Пересматривая «Иваново детство» сегодня, восхищаясь и волнуясь еще больше, читаешь заявку и на будущие фильмы Андрея Тарковского, некий свернутый их сюжет, не говоря уж о том, каким волнующим и многозначительным выглядит в контексте финала последней картины, «Жертвоприношения», это зловещее черное дерево «Иванова детства».

Древо смерти и возрождающееся, оживающее дерево надежды и веры – таковы оказались волею судеб вехи, отграничивающие экранное пространство фильмов Андрея Тарковского, начало и конец.

Но об этом после. Пока же заметим, что именно в «Ивановом детстве» зародились многие важные мотивы, темы, образы, которые дальше получат развитие в творчестве Тарковского. Здесь же определилось противостояние или равноденствие двух сил, двух субстанций: человек и история, человек и его время.

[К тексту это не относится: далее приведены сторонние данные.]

-- ==== Sys2Proof/Certificates/Slice0/Obligations.lean ====
section
/-!
DEFINITION. The statements for the provers. A statement of several parts is named after what they all say; its parts stand
before it as `Parts.<Name>`.
-/

open Sys2Proof Sys2Proof.Machine

/-! ## Register-only instructions and numbers -/

/-- R111, Table 6.3: the exact sum, difference, minimum, maximum, magnitude or negation, held to the type's range with
SAT, delivered modulo 2^w; nothing else changes, and no flag is set. All fourteen forms. -/
def Parts.IntegerArithmeticDeliversTheExactResultModuloTheWidth : Prop :=
  ∀ (g : Guard) (ty : ITy) (sat : Bool) (d a b : Reg) (imm : BitVec 20) (v : DWord),
    let W := fun (i : Instr) (us : List RegUse) (n : (Nat → Word) → Int) =>
      Writes i g us anyOperands fun rd _ => onlyRegs (deliverInt ty d (n rd))
    let A := fun rd => intOperand ty rd a
    let B := fun rd => intOperand ty rd b
    let r := useDAB ty.is64 d a b
    let k := useDA ty.is64 d a
    W (.iaddR g ty sat d a b) r (fun rd => held sat ty (A rd + B rd)) ∧
    W (.iaddI g ty sat d a imm) k (fun rd => held sat ty (A rd + intSigned ty imm)) ∧
    W (.iaddL g ty sat d a v) k (fun rd => held sat ty (A rd + intLiteral ty v)) ∧
    W (.isubR g ty sat d a b) r (fun rd => held sat ty (A rd - B rd)) ∧
    W (.isubI g ty sat d a imm) k (fun rd => held sat ty (A rd - intSigned ty imm)) ∧
    W (.isubL g ty sat d a v) k (fun rd => held sat ty (A rd - intLiteral ty v)) ∧
    W (.iminR g ty d a b) r (fun rd => min (A rd) (B rd)) ∧
    W (.iminI g ty d a imm) k (fun rd => min (A rd) (intSigned ty imm)) ∧
    W (.iminL g ty d a v) k (fun rd => min (A rd) (intLiteral ty v)) ∧
    W (.imaxR g ty d a b) r (fun rd => max (A rd) (B rd)) ∧
    W (.imaxI g ty d a imm) k (fun rd => max (A rd) (intSigned ty imm)) ∧
    W (.imaxL g ty d a v) k (fun rd => max (A rd) (intLiteral ty v)) ∧
    W (.iabs g ty sat d a) k (fun rd => held sat ty |A rd|) ∧
    W (.ineg g ty sat d a) k (fun rd => held sat ty (-A rd))

/-- R112: the carry and the borrow go through the predicate named in C: it is read as 0 or 1 and then set when the exact
result leaves the width. The words have the predicate in C and ITY 0 or 2. -/
def Parts.CarryChainsGoThroughTheNamedPredicate : Prop :=
  ∀ (g : Guard) (w64 : Bool) (d a b : Reg) (p : PredIx),
    let ty : ITy := if w64 then .n64 else .n32
    let cin := fun (t : Thread) => if rdPred t p then (1 : Int) else 0
    (Writes (.iaddc g w64 d a b p) g (useDAB w64 d a b) anyOperands fun rd t =>
      let x := intOperand ty rd a + intOperand ty rd b + cin t
      (deliverInt ty d x, [(p, decide (x ≥ 2 ^ itW ty))], 0)) ∧
    (Writes (.isubc g w64 d a b p) g (useDAB w64 d a b) anyOperands fun rd t =>
      let x := intOperand ty rd a - intOperand ty rd b - cin t
      (deliverInt ty d x, [(p, decide (x < 0))], 0)) ∧
    (let word := fun (op : Byte) => Words.thread (0#1 ++ op ++ g.p ++ BitVec.ofBool g.neg ++ d ++ a ++ b ++ (0#4 ++ p) ++
        ((if w64 then 2#3 else 0#3) ++ 0#4) ++ 0#1) none
     encode (.iaddc g w64 d a b p) = word 0x11 ∧ encode (.isubc g w64 d a b p) = word 0x13)

/-- Integer sums, differences, extremes and magnitudes are exact modulo the width, and carries go through the named predicate -/
def Obligations.IntegerResultsAreExactModuloTheWidthWithCarries : Prop :=
  Parts.IntegerArithmeticDeliversTheExactResultModuloTheWidth ∧
  Parts.CarryChainsGoThroughTheNamedPredicate

/-- R113 and R114: products by HW with their addends, and the small dot products with SAT. -/
def Parts.ProductsAndDotProductsAccumulateExactly : Prop :=
  ∀ (g : Guard) (ty : ITy) (hw : HW) (d a b c : Reg) (imm : BitVec 20) (v : DWord) (sgn sa sb hi sat : Bool),
    let A := fun rd => intOperand ty rd a
    let B := fun rd => intOperand ty rd b
    let C := fun rd => intOperand ty rd c
    let D := dst (ty.is64 || hw == .wide) d
    let S := fun r => src ty.is64 r
    let SC := src (ty.is64 || hw == .wide) c
    let dty : ITy := if sgn then .i32 else .n32
    let dot := fun (n : Nat) (f : Nat → Int) => ((List.range n).map f).sum
    (Writes (.imulR g ty hw d a b) g [D, S a, S b] anyOperands fun rd _ =>
      onlyRegs (product ty hw d (A rd) (B rd) 0 0)) ∧
    (Writes (.imulI g ty hw d a imm) g [D, S a] anyOperands fun rd _ =>
      onlyRegs (product ty hw d (A rd) (intSigned ty imm) 0 0)) ∧
    (Writes (.imulL g ty hw d a v) g [D, S a] anyOperands fun rd _ =>
      onlyRegs (product ty hw d (A rd) (intLiteral ty v) 0 0)) ∧
    (hw ≠ .hi → Writes (.imadR g ty hw d a b c) g [D, S a, S b, SC] anyOperands fun rd _ =>
      onlyRegs (product ty hw d (A rd) (B rd) (C rd) (addend64 ty rd c))) ∧
    (hw ≠ .hi → Writes (.imadL g ty hw d a c v) g [D, S a, SC] anyOperands fun rd _ =>
      onlyRegs (product ty hw d (A rd) (intLiteral ty v) (C rd) (addend64 ty rd c))) ∧
    (Writes (.dot4R g sgn sa sb sat d a b c) g (fUses d [a, b, c]) anyOperands fun rd _ =>
      onlyRegs (deliverInt dty d (held sat dty (intOperand dty rd c +
        dot 4 fun i => element sa 8 i (rd a.toNat) * element sb 8 i (rd b.toNat))))) ∧
    (Writes (.dot4L g sgn sa sb sat d a c v) g (fUses d [a, c]) anyOperands fun rd _ =>
      onlyRegs (deliverInt dty d (held sat dty (intOperand dty rd c +
        dot 4 fun i => element sa 8 i (rd a.toNat) * element sb 8 i (v.setWidth 32))))) ∧
    (Writes (.dot2 g sgn sa sb hi sat d a b c) g (fUses d [a, b, c]) anyOperands fun rd _ =>
      onlyRegs (deliverInt dty d (held sat dty (intOperand dty rd c +
        dot 2 fun i => element sa 16 i (rd a.toNat) * element sb 8 (i + if hi then 2 else 0) (rd b.toNat)))))

/-- R124 and R125: with a valid modulus and operands below it, each modular instruction and butterfly delivers the exact
result reduced once, from a modulus in a register pair or a literal; a lane whose check fails takes a precise arithmetic
fault with no effect. -/
def Parts.ModularInstructionsReduceTheExactResultOnce : Prop :=
  ∀ (g : Guard) (d a b c : Reg) (q : DWord) (wide gs : Bool),
    let Z := fun (rd : Nat → Word) (r : Reg) => ((pair64 rd r).toNat : Int)
    let three := [dst true d, src true a, src true b]
    let Fails := fun (i : Instr) (us : List RegUse) (pre : (Nat → Word) → Thread → Prop) =>
      ∀ s c e l t t0 rd, Lone s c e g us l t t0 rd → ¬pre rd t0 → ∃ s', exec i s = .next s' ∧ OnlyThreads s s' ∧
        LaneBecomes s s' c l (faulted c 0x0A 0 t)
    let both := fun (iR iL : Instr) (us : List RegUse) (ops : List Reg)
        (x : (Nat → Word) → BitVec 64 → List (Nat × Word)) =>
      (iR.wf = true → Writes iR g (us.take 3 ++ [src true c] ++ us.drop 3) (residues (pair64 · c) ops)
          (fun rd _ => onlyRegs (x rd (pair64 rd c))) ∧
        Fails iR (us.take 3 ++ [src true c] ++ us.drop 3) (residues (pair64 · c) ops)) ∧
      (iL.wf = true → Writes iL g us (residues (fun _ => q) ops) (fun rd _ => onlyRegs (x rd q)) ∧
        Fails iL us (residues (fun _ => q) ops))
    let wideSrc := fun (rd : Nat → Word) => if wide then Z rd a + 2 ^ 64 * Z rd (a + 2) else Z rd a
    let mreds := [dst true d, if wide then ⟨a.toNat, 4, true, false⟩ else src true a]
    both (.maddmR g d a b c) (.maddmL g d a b q) three [a, b] (fun rd q => reduced d (Z rd a + Z rd b) q) ∧
    both (.msubmR g d a b c) (.msubmL g d a b q) three [a, b] (fun rd q => reduced d (Z rd a - Z rd b) q) ∧
    both (.mmulmR g d a b c) (.mmulmL g d a b q) three [a, b] (fun rd q => reduced d (Z rd a * Z rd b) q) ∧
    both (.mmacmR g d a b c) (.mmacmL g d a b q) (three ++ [src true d]) [a, b, d]
      (fun rd q => reduced d (Z rd a * Z rd b + Z rd d) q) ∧
    both (.mredR g wide d a c) (.mredL g wide d a q) mreds [] (fun rd q => reduced d (wideSrc rd) q) ∧
    ((Instr.bflyR g gs d a b c).wf = true →
      Writes (.bflyR g gs d a b c) g (bflyUses d a b ++ [src true c]) (residues (pair64 · c) [d, a, b]) fun rd _ =>
        let q := pair64 rd c
        onlyRegs (if gs then reduced d (Z rd d + Z rd a) q ++ reduced a ((Z rd d - Z rd a) * Z rd b) q
          else reduced d (Z rd d + Z rd b * Z rd a) q ++ reduced a (Z rd d - Z rd b * Z rd a) q)) ∧
    ((Instr.bflyR g gs d a b c).wf = true →
      Fails (.bflyR g gs d a b c) (bflyUses d a b ++ [src true c]) (residues (pair64 · c) [d, a, b])) ∧
    ((Instr.bflyL g gs d a b q).wf = true → Fails (.bflyL g gs d a b q) (bflyUses d a b) (residues (fun _ => q) [d, a, b])) ∧
    ((Instr.bflyL g gs d a b q).wf = true →
      Writes (.bflyL g gs d a b q) g (bflyUses d a b) (residues (fun _ => q) [d, a, b]) fun rd _ =>
        onlyRegs (if gs then reduced d (Z rd d + Z rd a) q ++ reduced a ((Z rd d - Z rd a) * Z rd b) q
          else reduced d (Z rd d + Z rd b * Z rd a) q ++ reduced a (Z rd d - Z rd b * Z rd a) q))

/-- Products, dot products and modular results are computed exactly and reduced once; a failed modular check is an arithmetic fault -/
def Obligations.ProductsAndResiduesAreComputedExactlyOnce : Prop :=
  Parts.ProductsAndDotProductsAccumulateExactly ∧
  Parts.ModularInstructionsReduceTheExactResultOnce

/-- R115 and R116: the logical operations on the operand's bits, the counts, the reversal and the three-input table. -/
def Parts.LogicalOperationsActBitByBit : Prop :=
  ∀ (g : Guard) (ty : ITy) (d a b c : Reg) (imm : BitVec 20) (v : DWord) (tt : BitVec 7), ty.signed = false →
    let W := fun (i : Instr) (us : List RegUse) (x : (Nat → Word) → BitVec (itW ty)) =>
      Writes i g us anyOperands fun rd _ => onlyRegs (deliverBits ty d (x rd))
    let A := fun rd => intBits ty rd a
    let B := fun rd => intBits ty rd b
    let I : BitVec (itW ty) := imm.setWidth _
    let L : BitVec (itW ty) := v.setWidth _
    let r := useDAB ty.is64 d a b
    let k := useDA ty.is64 d a
    W (.andR g ty d a b) r (fun rd => A rd &&& B rd) ∧
    W (.andI g ty d a imm) k (fun rd => A rd &&& I) ∧
    W (.andL g ty d a v) k (fun rd => A rd &&& L) ∧
    W (.orR g ty d a b) r (fun rd => A rd ||| B rd) ∧
    W (.orI g ty d a imm) k (fun rd => A rd ||| I) ∧
    W (.orL g ty d a v) k (fun rd => A rd ||| L) ∧
    W (.xorR g ty d a b) r (fun rd => A rd ^^^ B rd) ∧
    W (.xorI g ty d a imm) k (fun rd => A rd ^^^ I) ∧
    W (.xorL g ty d a v) k (fun rd => A rd ^^^ L) ∧
    W (.not g ty d a) k (fun rd => ~~~A rd) ∧
    W (.brev g ty d a) k (fun rd => (A rd).reverse) ∧
    (Writes (.popc g ty d a) g [dst false d, src ty.is64 a] anyOperands fun rd _ =>
      onlyRegs [(d.toNat, BitVec.ofNat 32 (ones (A rd)))]) ∧
    (Writes (.clz g ty d a) g [dst false d, src ty.is64 a] anyOperands fun rd _ =>
      onlyRegs [(d.toNat, BitVec.ofNat 32 (leadingZeros (A rd)))]) ∧
    (Writes (.lop3Lo g tt d a b c) g (fUses d [a, b, c]) anyOperands fun rd _ =>
      onlyRegs [(d.toNat, lop3Bits (0#1 ++ tt) (rd a.toNat) (rd b.toNat) (rd c.toNat))]) ∧
    (Writes (.lop3Hi g tt d a b c) g (fUses d [a, b, c]) anyOperands fun rd _ =>
      onlyRegs [(d.toNat, lop3Bits (1#1 ++ tt) (rd a.toNat) (rd b.toNat) (rd c.toNat))])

Формула, всеохватывающая искусство, конкретизируется у Тарковского в резкости сопоставления и едва ли не декларативном равновесии всеобщего и глубоко индивидуального, вселенского и сокровенно-заветного в одной-единственной человеческой душе. События космического масштаба – и одна скромнейшая судьба. Эпоха с ее неотвратимым ходом истории – и духовный путь личности, извилистый, в метаниях, срывах и подъемах. Мир и человек равнозначимы, взаимопроникаемы. От маленького воина Ивана нить потянется к тем героям, которые на свои плечи взгромоздят груз ответственности за всю планету и собственным подвигом, жертвоприношением самого дорогого возмечтают спасти человечество.

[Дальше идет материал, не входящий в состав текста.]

/-! ## modLane -/

@[simp] theorem modLane_mem (s : State) (gid lane : Nat) (f : Thread → Thread) : (modLane s gid lane f).mem = s.mem := rfl
@[simp] theorem modLane_poison (s : State) (gid lane : Nat) (f : Thread → Thread) : (modLane s gid lane f).poison = s.poison := rfl
@[simp] theorem modLane_empties (s : State) (gid lane : Nat) (f : Thread → Thread) : (modLane s gid lane f).empties = s.empties := rfl
@[simp] theorem modLane_tests (s : State) (gid lane : Nat) (f : Thread → Thread) : (modLane s gid lane f).tests = s.tests := rfl
@[simp] theorem modLane_cmnTags (s : State) (gid lane : Nat) (f : Thread → Thread) : (modLane s gid lane f).cmnTags = s.cmnTags := rfl
@[simp] theorem modLane_versions (s : State) (gid lane : Nat) (f : Thread → Thread) : (modLane s gid lane f).versions = s.versions := rfl
@[simp] theorem modLane_teams (s : State) (gid lane : Nat) (f : Thread → Thread) : (modLane s gid lane f).teams = s.teams := rfl
@[simp] theorem modLane_gangs (s : State) (gid lane : Nat) (f : Thread → Thread) : (modLane s gid lane f).gangs = s.gangs := rfl
@[simp] theorem modLane_grids (s : State) (gid lane : Nat) (f : Thread → Thread) : (modLane s gid lane f).grids = s.grids := rfl
@[simp] theorem modLane_contexts (s : State) (gid lane : Nat) (f : Thread → Thread) : (modLane s gid lane f).contexts = s.contexts := rfl
@[simp] theorem modLane_funcs (s : State) (gid lane : Nat) (f : Thread → Thread) : (modLane s gid lane f).funcs = s.funcs := rfl
@[simp] theorem modLane_dies (s : State) (gid lane : Nat) (f : Thread → Thread) : (modLane s gid lane f).dies = s.dies := rfl
@[simp] theorem modLane_rv (s : State) (gid lane : Nat) (f : Thread → Thread) : (modLane s gid lane f).rv = s.rv := rfl
@[simp] theorem modLane_transfers (s : State) (gid lane : Nat) (f : Thread → Thread) : (modLane s gid lane f).transfers = s.transfers := rfl
@[simp] theorem modLane_requests (s : State) (gid lane : Nat) (f : Thread → Thread) : (modLane s gid lane f).requests = s.requests := rfl
@[simp] theorem modLane_ncopies (s : State) (gid lane : Nat) (f : Thread → Thread) : (modLane s gid lane f).ncopies = s.ncopies := rfl
@[simp] theorem modLane_rlanes (s : State) (gid lane : Nat) (f : Thread → Thread) : (modLane s gid lane f).rlanes = s.rlanes := rfl
@[simp] theorem modLane_mail (s : State) (gid lane : Nat) (f : Thread → Thread) : (modLane s gid lane f).mail = s.mail := rfl
@[simp] theorem modLane_outbox (s : State) (gid lane : Nat) (f : Thread → Thread) : (modLane s gid lane f).outbox = s.outbox := rfl
@[simp] theorem modLane_mailSeq (s : State) (gid lane : Nat) (f : Thread → Thread) : (modLane s gid lane f).mailSeq = s.mailSeq := rfl
@[simp] theorem modLane_mailInt (s : State) (gid lane : Nat) (f : Thread → Thread) : (modLane s gid lane f).mailInt = s.mailInt := rfl
@[simp] theorem modLane_doorbell (s : State) (gid lane : Nat) (f : Thread → Thread) : (modLane s gid lane f).doorbell = s.doorbell := rfl
@[simp] theorem modLane_sessions (s : State) (gid lane : Nat) (f : Thread → Thread) : (modLane s gid lane f).sessions = s.sessions := rfl
@[simp] theorem modLane_replies (s : State) (gid lane : Nat) (f : Thread → Thread) : (modLane s gid lane f).replies = s.replies := rfl
@[simp] theorem modLane_streams (s : State) (gid lane : Nat) (f : Thread → Thread) : (modLane s gid lane f).streams = s.streams := rfl
@[simp] theorem modLane_updates (s : State) (gid lane : Nat) (f : Thread → Thread) : (modLane s gid lane f).updates = s.updates := rfl
@[simp] theorem modLane_backing (s : State) (gid lane : Nat) (f : Thread → Thread) : (modLane s gid lane f).backing = s.backing := rfl
@[simp] theorem modLane_rehomes (s : State) (gid lane : Nat) (f : Thread → Thread) : (modLane s gid lane f).rehomes = s.rehomes := rfl
@[simp] theorem modLane_planeFaults (s : State) (gid lane : Nat) (f : Thread → Thread) : (modLane s gid lane f).planeFaults = s.planeFaults := rfl
@[simp] theorem modLane_retired (s : State) (gid lane : Nat) (f : Thread → Thread) : (modLane s gid lane f).retired = s.retired := rfl
@[simp] theorem modLane_liveInst (s : State) (gid lane : Nat) (f : Thread → Thread) : (modLane s gid lane f).liveInst = s.liveInst := rfl
@[simp] theorem modLane_instSeq (s : State) (gid lane : Nat) (f : Thread → Thread) : (modLane s gid lane f).instSeq = s.instSeq := rfl
@[simp] theorem modLane_msix (s : State) (gid lane : Nat) (f : Thread → Thread) : (modLane s gid lane f).msix = s.msix := rfl
@[simp] theorem modLane_lastRead (s : State) (gid lane : Nat) (f : Thread → Thread) : (modLane s gid lane f).lastRead = s.lastRead := rfl
@[simp] theorem modLane_images (s : State) (gid lane : Nat) (f : Thread → Thread) : (modLane s gid lane f).images = s.images := rfl
@[simp] theorem modLane_dumps (s : State) (gid lane : Nat) (f : Thread → Thread) : (modLane s gid lane f).dumps = s.dumps := rfl
@[simp] theorem modLane_console (s : State) (gid lane : Nat) (f : Thread → Thread) : (modLane s gid lane f).console = s.console := rfl
@[simp] theorem modLane_upsets (s : State) (gid lane : Nat) (f : Thread → Thread) : (modLane s gid lane f).upsets = s.upsets := rfl
@[simp] theorem modLane_pf (s : State) (gid lane : Nat) (f : Thread → Thread) : (modLane s gid lane f).pf = s.pf := rfl
@[simp] theorem modLane_boot (s : State) (gid lane : Nat) (f : Thread → Thread) : (modLane s gid lane f).boot = s.boot := rfl
@[simp] theorem modLane_cox (s : State) (gid lane : Nat) (f : Thread → Thread) : (modLane s gid lane f).cox = s.cox := rfl
@[simp] theorem modLane_synt (s : State) (gid lane : Nat) (f : Thread → Thread) : (modLane s gid lane f).synt = s.synt := rfl
@[simp] theorem modLane_disciplined (s : State) (gid lane : Nat) (f : Thread → Thread) : (modLane s gid lane f).disciplined = s.disciplined := rfl
@[simp] theorem modLane_syntOff (s : State) (gid lane : Nat) (f : Thread → Thread) : (modLane s gid lane f).syntOff = s.syntOff := rfl
@[simp] theorem modLane_syntAcc (s : State) (gid lane : Nat) (f : Thread → Thread) : (modLane s gid lane f).syntAcc = s.syntAcc := rfl
@[simp] theorem modLane_stamp (s : State) (gid lane : Nat) (f : Thread → Thread) : (modLane s gid lane f).stamp = s.stamp := rfl
@[simp] theorem modLane_robin (s : State) (gid lane : Nat) (f : Thread → Thread) : (modLane s gid lane f).robin = s.robin := rfl
@[simp] theorem modLane_nextId (s : State) (gid lane : Nat) (f : Thread → Thread) : (modLane s gid lane f).nextId = s.nextId := rfl
@[simp] theorem modLane_fresh (s : State) (gid lane : Nat) (f : Thread → Thread) : (modLane s gid lane f).fresh = s.fresh := rfl
@[simp] theorem modLane_written (s : State) (gid lane : Nat) (f : Thread → Thread) : (modLane s gid lane f).written = s.written := rfl
@[simp] theorem modLane_agenda (s : State) (gid lane : Nat) (f : Thread → Thread) : (modLane s gid lane f).agenda = s.agenda := rfl
@[simp] theorem modLane_cur (s : State) (gid lane : Nat) (f : Thread → Thread) : (modLane s gid lane f).cur = s.cur := rfl
@[simp] theorem modLane_seqCur (s : State) (gid lane : Nat) (f : Thread → Thread) : (modLane s gid lane f).seqCur = s.seqCur := rfl
@[simp] theorem modLane_rvCur (s : State) (gid lane : Nat) (f : Thread → Thread) : (modLane s gid lane f).rvCur = s.rvCur := rfl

Резкость контрастов, предельное обострение конфликта поражали в «Ивановом детстве». Ребенок – ревнитель войны, олицетворение ее беспощадного закона. Война – не только среда, обстановка, условие, война – сама эта искаженная душа. Трактовка поражала неожиданностью и после великого цикла картин о войне, созданных в конце 50-х и на рубеже нового десятилетия: там «Летят журавли», «Баллада о солдате», «Судьба человека», «Капо», «Хиросима, любовь моя» и другие шедевры мирового кино, казалось бы, до конца исчерпавшие тему губительного действия войны на человека. Шок, вызванный «Ивановым детством» на Западе, отлично передает блистательная статья Жан-Поля Сартра, публикуемая в этой книге. Не случайно поэтому демонстрация картины на XXIII Венецианском фестивале, где «Иванову детству» был присужден «Золотой лев» св. Марка, вызвала оживленную дискуссию в итальянской прессе: в газете «Унита» высказались по поводу фильма кроме Сартра и другие видные писатели, журналисты, политические деятели.

1Это ходовое мнение высказывали и некоторые молодые художники.